§ **Activity**
Could you return the lines below exactly, from the first line up to and including the line that holds "numeric : W64)"?

Items from a dataset:

-- ==== Sys2Proof/Machine/Twins.lean ====
section
/-! DEFINITION. Twin-issue: comparison, third issue, release (16 R414, R415, R465), and the retirement of launches after a
pour (02 R67). -/

namespace Sys2Proof.Machine

/-! ### Comparison (R414) -/

/-- What the comparison of two ends gives: a match, the same fault, or a third issue with its CAUSE. -/
inductive Verdict where
  | same (digest numeric : W64)
  | sameFault (code : W8) (bundle : Nat) (bank : Bool) (tile : Nat)
  | third (cause : BitVec 2)
  deriving DecidableEq, Repr
def twinVerdict : TwinEnd → TwinEnd → Verdict
  | .pair d n, .pair d' n' => if d = d' ∧ n = n' then .same d n else .third 1
  | .fault c bu bk t, .fault c' bu' _ _ => if c = c' ∧ bu = bu' then .sameFault c bu bk t else .third 3
  | .hang _ _ _, _ => .third 2
  | _, .hang _ _ _ => .third 2
  | _, _ => .third 3
def TwinEnd.digest : TwinEnd → W64
  | .pair d _ => d
  | _ => 0
def TwinSide.digestShown (t : TwinSide) : W64 :=
  match t.fin with
  | some e => e.digest
  | none => 0

/-- Jobs run as twin-issues of TWIN record i, launches in entry order, then standing runs, one that its queue's ABORT lets finish
among them (R174 step 7); none that is retired (R68). -/
def Blk.twinJobs (b : Blk) (i : Nat) : List (Job × Twin) :=
  let of := fun (j : Job) (l : Option Launch) =>
    if b.retired j then [] else ((l.bind (·.twin)).filter fun t => t.pairIx == i).toList.map fun t => (j, t)
  (b.sb.flatMap fun e => if e.ending.isNone then of e.job e.launch? else [])
    ++ b.stand.flatMap fun s => if s.running.isSome then of s.job (some s.l) else []
def Blk.setTwin (j : Job) (t : Twin) (b : Blk) : Blk := b.modLaunch j fun l => { l with twin := some t }

/-- The twin-issue is decided: FLT_TWIN_LAST and the digests of the pair, and the job ends with its status. -/
def Blk.decideTwin (j : Job) (t : Twin) (outcome : Nat) (a b' : Bool) (st : Stat) (b : Blk) : Blk :=
  let r : TwinLast :=
    { last := BitVec.ofNat 7 (outcome + 4 * t.cause.toNat + 16 * b2n a + 32 * b2n b' + 64 * b2n t.c.fin.isSome)
      digA := t.a.digestShown, digB := t.b.digestShown, digC := t.c.digestShown }
  let b : Blk := { b with flt := { b.flt with twins := SMap.set {} b.flt.twins t.pairIx r } }
  b.endJob j st .retire
/-- Status of a released pair (R168). -/
def twinStat (l : Launch) (n : W64) (recovered : Bool) : Stat :=
  { numeric := n != 0, concealed := l.concealed, twinRec := recovered, detail := n }
def Blk.logTwin (x : Env) (code : W8) (j : Job) (t : Twin) (b : Blk) : Blk :=
  b.log x { kind := 7, code := code, seat := b.jobSeat j, time := x.now, queue := some (BitVec.ofNat 14 j.q)
            detail := BitVec.ofNat 64 (t.pairIx % 32 + 32 * t.cause.toNat) }
def Blk.unresolved (x : Env) (j : Job) (t : Twin) (b : Blk) : Blk :=
  let det := match b.wv.cur.twin t.pairIx with
    | some p => p.a + 2 ^ 12 * p.b + 2 ^ 24 * p.arb
    | none => 0
  let b : Blk := { b with flt := { b.flt with twinUnres := satInc b.flt.twinUnres } }
  (b.logTwin x 3 j t).decideTwin j t 3 false false (Stat.err Code.twinUnresolved det)
/-- Does the arbiter's pair equal the end of a side? -/
def agrees (e : Option TwinEnd) (d n : W64) : Bool := e == some (.pair d n)

/-- The comparison of the first two ends, or of the third issue with them. -/
def Blk.compareTwin (x : Env) (j : Job) (t : Twin) (b : Blk) : Blk :=
  let l := (b.launch? j).getD {}
  if t.run3 then
    match t.c.fin with
    | none => b
    | some (.pair d n) =>
      let a := agrees t.a.fin d n
      let b' := agrees t.b.fin d n
      if a || b' then
        let b : Blk := { b with flt := { b.flt with twinRec := satInc b.flt.twinRec } }
        (b.logTwin x 2 j t).decideTwin j t 2 a b' (twinStat l n true)
      else b.unresolved x j t
    | some _ => b.unresolved x j t
  else if t.wants3 then b else
  match t.a.fin, t.b.fin with
  | some ea, some eb =>
    match twinVerdict ea eb with
    | .same _ n => b.decideTwin j t 1 true true (twinStat l n false)
    | .sameFault c bu bk tile =>
      let ea := ((b.wv.cur.twin t.pairIx).map (·.a)).getD 0
      b.decideTwin j { t with cause := 3 } 0 false false (Stat.err c (engDetail ea bu bk tile))
    | .third c => b.setTwin j { t with cause := c, wants3 := true }
  | _, _ => b
def execTwinCompare (twin : Fin 32) (s : State) : Host.Outcome State Fault Refusal :=
  s.onWork fun x b => if !b.running then b else (b.twinJobs twin).foldl (fun b y => b.compareTwin x y.1 y.2) b

/-! ### The third issue (R51, R415) -/

def Blk.wantsThird (b : Blk) (i : Nat) : Option (Job × Twin) := (b.twinJobs i).find? fun y => y.2.wants3 && !y.2.run3
/-- The pair is the first, in weave order, of those its arbiter is to serve. -/
def Blk.firstOfArb (b : Blk) (arb i : Nat) : Bool :=
  !(range i).any fun k => (b.wv.cur.twin k).any (fun p => p.arb == arb) && (b.wantsThird k).isSome
/-- The arbiter runs the whole launch, or lacks its program. -/
def Blk.thirdIssue (x : Env) (arb : Nat) (j : Job) (t : Twin) (b : Blk) : Blk :=
  match b.launch? j with
  | none => b
  | some l =>
    if ((b.engine arb).bankFor l.prog).isNone then b.unresolved x j t else
    let b := b.setTwin j { t with run3 := true }
    b.give x arb j l [{ lo := 0, hi := if j.run then 1 else l.tiles }] true
def execThirdIssue (twin : Fin 32) (s : State) : Host.Outcome State Fault Refusal :=
  s.onWork fun x b =>
    match b.wv.cur.twin twin, b.wantsThird twin with
    | some p, some (j, t) => if b.running && b.idleEng p.arb j && b.firstOfArb p.arb twin then b.thirdIssue x p.arb j t else b
    | _, _ => b

/-! ### Retirement (R67) -/

def staleStat : Stat := { stale := true }
/-- Stopped tiles whose draws are idle go at once. -/
def Blk.dropStopped (x : Env) (j : Job) (b : Blk) : Blk :=
  (b.engIds fun _ v => v.job == some j && v.stop == some .retire && v.channelsIdle).foldl (fun b e => b.leaveTile x e) b
def Blk.retireLaunch (x : Env) (j : Job) (b : Blk) : Blk :=
  if (b.entry j.q j.n).isNone then b.jobOver j else
  ((b.endJob j staleStat .retire).dropStopped x j).finishJob j
/-- A standing launch is unbound; its run tie carries STALE once. A STAND that has not bound completes with STALE. -/
def Blk.retireStand (x : Env) (j : Job) (b : Blk) : Blk :=
  match b.findStand j.q j.n with
  | none => b.jobOver j
  | some s =>
    -- a trigger on its way is discarded (R68)
    let b := if s.waiting.isSome then b.staleMsg else b
    if !s.bound then
      let b := (b.unbind j.q j.n).jobOver j
      match b.entry j.q j.n with
      | some e => b.complete e staleStat 0
      | none => b
    else if s.running.isSome then
      let b := (b.modStand j.q j.n fun s => { s with unbind := true, waiting := none }).unwake true j.q j.n
      ((b.endJob j staleStat .retire).dropStopped x j).finishJob j
    else if s.recWait.isSome then
      -- the run's record is on its way; the tie that follows it carries STALE
      b.modStand j.q j.n fun s => { s with waiting := none, recWait := s.recWait.map fun st => { st with stale := true } }
    else ((b.unbind j.q j.n).runTieFlag s fSTALE).jobOver j
/-- One affected launch is retired, in entry order. It counts as retiring until it has completed. -/
def Blk.retireNext (x : Env) (b : Blk) : Blk :=
  match b.wv.retire with
  | [] => b
  | j :: r =>
    let b : Blk := { b with wv := { b.wv with retire := r, retiring := b.wv.retiring.erase j ++ [j] } }
    if j.run then b.retireStand x j else b.retireLaunch x j
def execLaunchRetire (s : State) : Host.Outcome State Fault Refusal :=
  s.onWork fun x b => if b.running then b.retireNext x else b

end Sys2Proof.Machine
end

§ **Written answer**
-- ==== Sys2Proof/Machine/Twins.lean ====
section
/-! DEFINITION. Twin-issue: comparison, third issue, release (16 R414, R415, R465), and the retirement of launches after a
pour (02 R67). -/

namespace Sys2Proof.Machine

/-! ### Comparison (R414) -/

/-- What the comparison of two ends gives: a match, the same fault, or a third issue with its CAUSE. -/
inductive Verdict where
  | same (digest numeric : W64)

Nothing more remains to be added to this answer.